In order to establish the bottlenecks in your model we recommend using profiling, which was introduced in Stan version 2.26.0.

OpenCL is supported on most modern CPUs and GPUs. In order to use OpenCL in CmdStanR, an OpenCL runtime for the target device must be installed. A guide for the most common devices is available in the CmdStan manual’s chapter on parallelization.

In case of using Windows, CmdStan requires the
`OpenCL.lib`

to compile the model. If you experience issue
compiling the model with OpenCL, run the below script and set
`path_to_opencl_lib`

to the path to the
`OpenCL.lib`

file on your system. If you are using CUDA, the
path should be similar to the one listed here.

```
path_to_opencl_lib <- "C:/Program Files/NVIDIA GPU Computing Toolkit/CUDA/v11.5/lib/x64"
cpp_options = list(
paste0("LDFLAGS+= -L\"",path_to_opencl_lib,"\" -lOpenCL")
)
cmdstanr::cmdstan_make_local(cpp_options = cpp_options)
cmdstanr::rebuild_cmdstan()
```

By default, models in CmdStanR are compiled *without* OpenCL
support. Once OpenCL support is enabled, a CmdStan model will make use
of OpenCL if the functions in the model support it. Technically no
changes to a model are required to support OpenCL since the choice of
using OpenCL is handled by the compiler, but it can still be useful to
rewrite a model to be more OpenCL-friendly by using vectorization as
much as possible when using probability distributions.
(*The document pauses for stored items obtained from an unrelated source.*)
-- ==== Sys2Proof/Machine/Banks.lean ====
section
/-! DEFINITION. Foreground accesses to the shared banks: the borrowed region (R289) and the
conflict counters (R292). -/

namespace Sys2Proof.Machine

/-- Masters of the shared banks in the order of R292. -/
def mstSequencer : Nat := 4
def mstMgmt : Nat := 5

/-- Sprinkle, the last master in the order of R292. -/
def mstSprinkle : Nat := 6

/-- A conflict of master `m` on bank `b` (R292). -/
def bankConflict (s : State) (b m : Nat) : State := s.bump (0x134000 + b * 0x20 + m * 4)

/-- Does sprinkle use the bank in this hub cycle: one word in each of them, in the save and in the restore (R288)? -/
def sbCopies (s : State) (t : SbTest) : Bool := decide (s.now < t.start + 8192) || decide (t.restore ≤ s.now) || t.aborted

/-- Accesses of several masters to one bank in one hub cycle are applied in the order of R292, and each of them but
the first is delayed. One that would have to come before an access already applied is not of the same hub cycle, but
of the next (DEDUCED; assumption 82). -/
def bankOrder (s : State) (b m : Nat) : State :=
  let c := s.now / 8
  let (s, wait) : State × Bool := match mapGet s.spk.bankUse b with
    | some (k, n) => if k = c ∧ m < n then (advance ((c + 1) * 8) s, false) else (s, k == c && decide (n < m))
    | none => (s, false)
  let s := { s with spk := { s.spk with bankUse := mapSet s.spk.bankUse b (s.now / 8, m) } }
  if wait then bankConflict s b m else s

/-- A foreground access of master `m` to the byte at offset `a`: in a borrowed region it counts a
conflict, and during the test it aborts the test step (R289, R292). Sprinkle's own access of the hub cycle comes after
it. -/
def bankTouch (s : State) (m a : Nat) : State :=
  let s := bankOrder s (a / 0x10000) m
  match s.spk.sb with
  | none => s
  | some t =>
    if t.bank = a / 0x10000 then
      let s := if sbCopies s t then bankConflict s t.bank mstSprinkle else s
      if t.region = a % 0x10000 / 0x1000 then
        let s := bankConflict s t.bank m
        if t.start + 8192 ≤ s.now ∧ s.now < t.restore ∧ !t.aborted then
          let s := s.bump 0x130118
          { s with spk := { s.spk with sb := some { t with aborted := true, restore := s.now } } }
        else s
      else s
    else s

/-- Master `m` writes bytes from offset `a` on. -/
def bankWrite (s : State) (m a : Nat) (l : List Byte) : State :=
  let s := bankTouch s m a
  { s with mem := memWriteAll s.mem a l }

/-- The bytes that master `m` reads from offset `a` on, and the state after the access. -/
def bankRead (s : State) (m a n : Nat) : List Byte × State :=
  (memReadAll s.mem a n, bankTouch s m a)

end Sys2Proof.Machine
end

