/-! ### Statistics of a table -/

/-- Generation slots in use (R170). -/
def genUsed (x : Table) : Nat := (x.slots.filter (fun y => y.st != .free)).length

/-- The slot numbers in a state. -/
def slotsIn (x : Table) (p : SlotSt → Bool) : List Nat := (List.range 4).filter (fun k => p (x.slot k).st)

/-- The LIVE slot. -/
def liveSlot (x : Table) : Option Nat := (slotsIn x (fun q => q == .live)).head?

/-- The OPEN slot. -/
def openSlot (x : Table) : Option Nat := (slotsIn x (fun q => q == .opened)).head?

/-- Is a row or cover with mask `m` visible in slot `k`? -/
def visIn (m : BitVec 4) (k : Nat) : Bool := bit m k

/-- The bit of slot `k`. -/
def slotBit (k : Nat) : BitVec 4 := BitVec.ofNat 4 (2 ^ k)

/-- Rows visible in slot `k`. -/
def rowsIn (x : Table) (k : Nat) : List Row := x.rows.filter (fun r => visIn r.vis k)

/-- The slot that receives changes, or that the next opened slot would succeed (R170): the OPEN slot,
the most recently sealed SEALED slot, or the LIVE slot. -/
def headSlot (x : Table) : Nat :=
  match openSlot x with
  | some k => k
  | none =>
    match ((slotsIn x (fun q => q == .sealed)).foldl (fun (m : Option Nat) k => match m with
      | none => some k
      | some j => if (x.slot j).sealNo < (x.slot k).sealNo then some k else m) none) with
    | some k => k
    | none => (liveSlot x).getD 0

/-- TA_ENTRIES.COUNT (R71). -/
def entryCount (x : Table) : Nat := match x.kind with
  | .direct => 0
  | .ternary => match liveSlot x with
    | none => 0
    | some k => (rowsIn x k).length
  | .tree => match liveSlot x with
    | none => 0
    | some k => match (x.slot k).tree with
      | none => 0
      | some i => i.rules

/-- Spares that serve the table as mirrors (TA_BLOCKS.MIRRORS). -/
def tableMirrors (s : State) (x : Table) : Nat :=
  sumNat (x.blocks.map (fun h => (mirrors s h.die h.block true).length))

/-! ### Entries that move (R194) -/

/-- The row of a handle in a slot. -/
def rowIn (x : Table) (k h : Nat) : Option Row := x.rows.find? (fun r => visIn r.vis k && r.handle == h)

/-- The slots of a table that hold a generation, oldest first. -/
def genOrder (x : Table) : List Nat :=
  let rank := fun (k : Nat) => if (x.slot k).st == .opened then 1 else 0
  sortBy (fun (a b : Nat) => decide (rank a < rank b) || (rank a == rank b && decide ((x.slot a).sealNo < (x.slot b).sealNo)))
    (slotsIn x (fun q => q != .free))

/-- The slot that follows, in the order `l`, the last slot in which `m` is visible. -/
def slotAfter (m : BitVec 4) : List Nat → Option Nat
  | [] => none
  | k :: l => match slotAfter m l with
    | some n => some n
    | none => if visIn m k && !l.any (fun j => visIn m j) then l.head? else none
Consider a simple logistic regression with parameters
`alpha`

and `beta`

, covariates `X`

, and
outcome `y`

.

```
data {
int<lower=1> k;
int<lower=0> n;
matrix[n, k] X;
array[n] int y;
}
parameters {
vector[k] beta;
real alpha;
}
model {
target += std_normal_lpdf(beta);
target += std_normal_lpdf(alpha);
target += bernoulli_logit_glm_lpmf(y | X, alpha, beta);
}
```

Some fake data will be useful to run this model:

```
library(cmdstanr)
# Generate some fake data
n <- 250000
k <- 20
X <- matrix(rnorm(n * k), ncol = k)
y <- rbinom(n, size = 1, prob = plogis(3 * X[,1] - 2 * X[,2] + 1))
mdata <- list(k = k, n = n, y = y, X = X)
```

In this model, most of the computation will be handled by the
`bernoulli_logit_glm_lpmf`

function. Because this is a
supported GPU function, it should be possible to accelerate it with
OpenCL. Check here
for a list of functions with OpenCL support.
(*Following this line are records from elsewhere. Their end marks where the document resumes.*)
/-- BLOCK_RETIRE (R287). -/
def cmdBlockRetire (s : State) (c : Cmd) : State :=
  let d := c.le 16 4 % 4
  let p := c.le 20 4
  if !c.compl 16 24 8 then finish s c.id stBadComplement
  else if c.table != 255 || c.auto || c.addr || c.le 16 4 / 4 != 0 || decide (1055 < p) || !c.zeroFrom 32 then finish s c.id stInvalid
  else if s.spk.retired.contains (d * 1056 + p) then finish s c.id stDuplicate
  else if !vaultTakes s then finish s c.id stVaultFault
  else
    let s := if testedInPlace s d p then abortTest s d else s
    if p < 1024 then
      let st := (s.blk d p).st
      if st = 0 ∨ st = 3 then retireNow (retireTested s d p) d p c
      else match buildOf s d p with
        | some b =>
          if b.tries < 2 then
            let s := if b.why == .takeover then endTest s d stInvalid 0xFFFFFFFF else s
            let s := if b.hold.isSome then s else s.setSpare d b.spare { s.spare d b.spare with use := 2 }
            cmdWait (modBuild s d p (fun b => { b with why := .retire })) c.id (.retire d p)
          else (match claimR12 s d p with
            | none => finish s c.id stTableFull
            | some (k, q, s) => cmdWait (beginBuild (dropBuild s d p) d p p k 2 .retire q) c.id (.retire d p))
        | none => match claimR12 s d p with
          | none => finish s c.id stTableFull
          | some (k, q, s) => cmdWait (beginBuild s d p p k 2 .retire q) c.id (.retire d p)
    else
      let k := p - 1024
      let x := s.spare d k
      if x.use = 0 then retireNow s d p c
      else match claimSpare s d x.primary with
        | none => finish s c.id stTableFull
        | some j =>
          if x.crumb.isSome then retireNow (moveCrumb s d k j) d p c
          else if x.built then cmdWait (beginBuild (dropBuild s d p) d p x.primary j 2 .retire) c.id (.retire d p)
          else
            let s := s.setSpare d j x
            let s := { s with dies := { s.dies with builds := s.dies.builds.map (fun (b : Build) =>
              if b.die = d ∧ b.spare = k then { b with spare := j, verified := false } else b) } }
            retireNow s d p c

end Sys2Proof.Machine
end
To build the model with OpenCL support, add
`cpp_options = list(stan_opencl = TRUE)`

at the compilation
step.

```
# Compile the model with STAN_OPENCL=TRUE
mod_cl <- cmdstan_model("opencl-files/bernoulli_logit_glm.stan",
cpp_options = list(stan_opencl = TRUE))
```

Running models with OpenCL requires specifying the OpenCL platform
and device on which to run the model (there can be multiple). If the
system has one GPU and no OpenCL CPU runtime, the platform and device
IDs of the GPU are typically both `0`

, but the
`clinfo`

tool can be used to figure out for sure which
devices are available.

On an Ubuntu system with both CPU and GPU OpenCL support,
`clinfo -l`

outputs:

```
Platform #0: AMD Accelerated Parallel Processing
`-- Device #0: gfx906+sram-ecc
Platform #1: Intel(R) CPU Runtime for OpenCL(TM) Applications
`-- Device #0: Intel(R) Core(TM) i7-4790 CPU @ 3.60GHz
```

On this system the GPU is platform ID 0 and device ID 0, while the
CPU is platform ID 1, device ID 0. These can be specified with the
`opencl_ids`

argument when running a model. The
`opencl_ids`

is supplied as a vector of length 2, where the
first element is the platform ID and the second argument is the device
ID.

```
fit_cl <- mod_cl$sample(data = mdata, chains = 4, parallel_chains = 4,
opencl_ids = c(0, 0), refresh = 0)
```

We’ll also run a version without OpenCL and compare the run times.

```
# no OpenCL version
mod <- cmdstan_model("opencl-files/bernoulli_logit_glm.stan", force_recompile = TRUE)
fit_cpu <- mod$sample(data = mdata, chains = 4, parallel_chains = 4, refresh = 0)
```

The speedup of the OpenCL model is:

`fit_cpu$time()$total / fit_cl$time()$total`

This speedup will be determined by the particular GPU/CPU used, the input problem sizes (data as well as parameters) and if the model uses functions that can be run on the GPU or other OpenCL devices.